For your particular problem, replace the 1 by 1 points with the bounding rectangles of your 2D shapes, loop over the rectangles, using quadtree->find( boundingRectangle )
to detect possible overlaps.
Performance
Because of the initial expense of building the quadtree, it only becomes worthwhile to use a quadtree if you have more than 100 objects. More than 1000 and the quadtree performance benefit becomes really significant. Performace details at https://github/JamesBremner/quadtree#performance-test
It's not exactly a sorting/clustering solution, but you can determine all the intersections in O((n log n) + output_size) time using a sweep-line algorithm.
First, separate each box into its top edge and bottom edge. Each edge will include its y coordinate and the interval in x that it spans.
Then, sort the edges by their y coordinates.
Now, iterate through the edges in y order, from top to bottom. If you have top and bottom edges with the same y coordinate, visit the bottom edges first. Now:
- When you see a top edge, insert its x-interval into an interval tree. At the same time you should check how many other intervals in the tree it overlaps with. There is a collision between the box that has the new top edge, and the boxes for all the overlapping intervals.

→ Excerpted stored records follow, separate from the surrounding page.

@[simp] theorem dropAddress_cfg (s : State) : (dropAddress s).cfg = s.cfg := rfl
@[simp] theorem dropAddress_pol (s : State) : (dropAddress s).pol = s.pol := rfl
@[simp] theorem dropAddress_rxAcc (s : State) : (dropAddress s).rxAcc = s.rxAcc := rfl
@[simp] theorem dropAddress_rxBitcnt (s : State) : (dropAddress s).rxBitcnt = s.rxBitcnt := rfl
@[simp] theorem dropAddress_rxFsm (s : State) : (dropAddress s).rxFsm = s.rxFsm := rfl
@[simp] theorem dropAddress_rxCount (s : State) : (dropAddress s).rxCount = s.rxCount := rfl
@[simp] theorem dropAddress_rxLen (s : State) : (dropAddress s).rxLen = s.rxLen := rfl
@[simp] theorem dropAddress_frameComplete (s : State) : (dropAddress s).frameComplete = s.frameComplete := rfl
@[simp] theorem dropAddress_rxbuf (s : State) : (dropAddress s).rxbuf = s.rxbuf := rfl
@[simp] theorem dropAddress_clkRun (s : State) : (dropAddress s).clkRun = s.clkRun := rfl
@[simp] theorem dropAddress_clkCnt (s : State) : (dropAddress s).clkCnt = s.clkCnt := rfl
@[simp] theorem dropAddress_txbuf (s : State) : (dropAddress s).txbuf = s.txbuf := rfl
@[simp] theorem dropAddress_txLen (s : State) : (dropAddress s).txLen = s.txLen := rfl
@[simp] theorem dropAddress_txTick (s : State) : (dropAddress s).txTick = s.txTick := rfl
@[simp] theorem dropAddress_txBusy (s : State) : (dropAddress s).txBusy = s.txBusy := rfl
@[simp] theorem dropAddress_lineOe (s : State) : (dropAddress s).lineOe = s.lineOe := rfl
@[simp] theorem dropAddress_lineOut (s : State) : (dropAddress s).lineOut = s.lineOut := rfl
@[simp] theorem dropAddress_mDir (s : State) : (dropAddress s).mDir = s.mDir := rfl
@[simp] theorem dropAddress_ring (s : State) : (dropAddress s).ring = s.ring := rfl
@[simp] theorem dropAddress_ringWr (s : State) : (dropAddress s).ringWr = s.ringWr := rfl
@[simp] theorem dropAddress_mRxSince (s : State) : (dropAddress s).mRxSince = s.mRxSince := rfl
@[simp] theorem dropAddress_mMap (s : State) : (dropAddress s).mMap = s.mMap := rfl
@[simp] theorem dropAddress_mTxq (s : State) : (dropAddress s).mTxq = s.mTxq := rfl
@[simp] theorem dropAddress_mBrk (s : State) : (dropAddress s).mBrk = s.mBrk := rfl
@[simp] theorem dropAddress_myAddr (s : State) : (dropAddress s).myAddr = 0 := rfl
@[simp] theorem dropAddress_crc (s : State) : (dropAddress s).crc = s.crc := rfl
@[simp] theorem dropAddress_edgePend (s : State) : (dropAddress s).edgePend = s.edgePend := rfl
@[simp] theorem dropAddress_tickPend (s : State) : (dropAddress s).tickPend = s.tickPend := rfl
@[simp] theorem dropAddress_linePrev (s : State) : (dropAddress s).linePrev = s.linePrev := rfl
@[simp] theorem dropAddress_polDetected (s : State) : (dropAddress s).polDetected = s.polDetected := rfl
@[simp] theorem dropAddress_lineIn (s : State) : (dropAddress s).lineIn = s.lineIn := rfl
@[simp] theorem dropAddress_fwdReq (s : State) : (dropAddress s).fwdReq = s.fwdReq := rfl
@[simp] theorem dropAddress_mWave (s : State) : (dropAddress s).mWave = s.mWave := rfl
@[simp] theorem dropAddress_result (s : State) : (dropAddress s).result = s.result := rfl
@[simp] theorem dropAddress_inputs (s : State) : (dropAddress s).inputs = s.inputs := rfl
@[simp] theorem dropAddress_asleep (s : State) : (dropAddress s).asleep = s.asleep := rfl
@[simp] theorem dropAddress_mPhase (s : State) : (dropAddress s).mPhase = s.mPhase := rfl

@[simp] theorem wakeHost_cfg (s : State) : (wakeHost s).cfg = s.cfg := by unfold wakeHost; split <;> rfl
@[simp] theorem wakeHost_pol (s : State) : (wakeHost s).pol = s.pol := by unfold wakeHost; split <;> rfl
@[simp] theorem wakeHost_rxAcc (s : State) : (wakeHost s).rxAcc = s.rxAcc := by unfold wakeHost; split <;> rfl
@[simp] theorem wakeHost_rxBitcnt (s : State) : (wakeHost s).rxBitcnt = s.rxBitcnt := by unfold wakeHost; split <;> rfl
@[simp] theorem wakeHost_rxFsm (s : State) : (wakeHost s).rxFsm = s.rxFsm := by unfold wakeHost; split <;> rfl
@[simp] theorem wakeHost_rxCount (s : State) : (wakeHost s).rxCount = s.rxCount := by unfold wakeHost; split <;> rfl
@[simp] theorem wakeHost_rxLen (s : State) : (wakeHost s).rxLen = s.rxLen := by unfold wakeHost; split <;> rfl
@[simp] theorem wakeHost_frameComplete (s : State) : (wakeHost s).frameComplete = s.frameComplete := by unfold wakeHost; split <;> rfl
@[simp] theorem wakeHost_rxbuf (s : State) : (wakeHost s).rxbuf = s.rxbuf := by unfold wakeHost; split <;> rfl
@[simp] theorem wakeHost_clkRun (s : State) : (wakeHost s).clkRun = s.clkRun := by unfold wakeHost; split <;> rfl
@[simp] theorem wakeHost_clkCnt (s : State) : (wakeHost s).clkCnt = s.clkCnt := by unfold wakeHost; split <;> rfl
@[simp] theorem wakeHost_txbuf (s : State) : (wakeHost s).txbuf = s.txbuf := by unfold wakeHost; split <;> rfl
@[simp] theorem wakeHost_txLen (s : State) : (wakeHost s).txLen = s.txLen := by unfold wakeHost; split <;> rfl
@[simp] theorem wakeHost_txTick (s : State) : (wakeHost s).txTick = s.txTick := by unfold wakeHost; split <;> rfl
@[simp] theorem wakeHost_txBusy (s : State) : (wakeHost s).txBusy = s.txBusy := by unfold wakeHost; split <;> rfl
@[simp] theorem wakeHost_lineOe (s : State) : (wakeHost s).lineOe = s.lineOe := by unfold wakeHost; split <;> rfl
@[simp] theorem wakeHost_lineOut (s : State) : (wakeHost s).lineOut = s.lineOut := by unfold wakeHost; split <;> rfl
@[simp] theorem wakeHost_mDir (s : State) : (wakeHost s).mDir = s.mDir := by unfold wakeHost; split <;> rfl
@[simp] theorem wakeHost_ring (s : State) : (wakeHost s).ring = s.ring := by unfold wakeHost; split <;> rfl
@[simp] theorem wakeHost_ringWr (s : State) : (wakeHost s).ringWr = s.ringWr := by unfold wakeHost; split <;> rfl
@[simp] theorem wakeHost_mRxSince (s : State) : (wakeHost s).mRxSince = s.mRxSince := by unfold wakeHost; split <;> rfl
@[simp] theorem wakeHost_mMap (s : State) : (wakeHost s).mMap = s.mMap := by unfold wakeHost; split <;> rfl
@[simp] theorem wakeHost_mTxq (s : State) : (wakeHost s).mTxq = s.mTxq := by unfold wakeHost; split <;> rfl
@[simp] theorem wakeHost_mBrk (s : State) : (wakeHost s).mBrk = s.mBrk := by unfold wakeHost; split <;> rfl
@[simp] theorem wakeHost_myAddr (s : State) : (wakeHost s).myAddr = s.myAddr := by unfold wakeHost; split <;> rfl
@[simp] theorem wakeHost_crc (s : State) : (wakeHost s).crc = s.crc := by unfold wakeHost; split <;> rfl
@[simp] theorem wakeHost_edgePend (s : State) : (wakeHost s).edgePend = s.edgePend := by unfold wakeHost; split <;> rfl
@[simp] theorem wakeHost_tickPend (s : State) : (wakeHost s).tickPend = s.tickPend := by unfold wakeHost; split <;> rfl
@[simp] theorem wakeHost_linePrev (s : State) : (wakeHost s).linePrev = s.linePrev := by unfold wakeHost; split <;> rfl
@[simp] theorem wakeHost_lineIn (s : State) : (wakeHost s).lineIn = s.lineIn := by unfold wakeHost; split <;> rfl
@[simp] theorem wakeHost_fwdReq (s : State) : (wakeHost s).fwdReq = s.fwdReq := by unfold wakeHost; split <;> rfl
@[simp] theorem wakeHost_mWave (s : State) : (wakeHost s).mWave = s.mWave := by unfold wakeHost; split <;> rfl
@[simp] theorem wakeHost_mPhase (s : State) : (wakeHost s).mPhase = s.mPhase := by unfold wakeHost; split <;> rfl
@[simp] theorem wakeHost_result (s : State) : (wakeHost s).result = s.result := by unfold wakeHost; split <;> rfl
@[simp] theorem wakeHost_inputs (s : State) : (wakeHost s).inputs = s.inputs := by unfold wakeHost; split <;> rfl
@[simp] theorem wakeHost_asleep (s : State) : (wakeHost s).asleep = false := by
  unfold wakeHost; split <;> simp_all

- When you see a bottom edge, remove the corresponding top edge from the interval tree.
When you're done, you will have found all the overlaps.
You can imagine the horizontal "sweep line" moving from top to bottom, and the interval tree always represents all the boxes it intersects. The overlaps that the line intersects can only change at top or bottom edges.
As suggested by 'micycle' the R-Tree is matching my needs. With one call I create the index:
index = Index(generator(shapes))
where generator
yields the bboxes of supplied shapes.
And then I can do the intersection queries like:
intersections = index.intersection(bbox)
Thats it. Its fast for my needs (maybe because of compiled implementation). Factor 4 compared to brute force. (I don't have too many shapes.)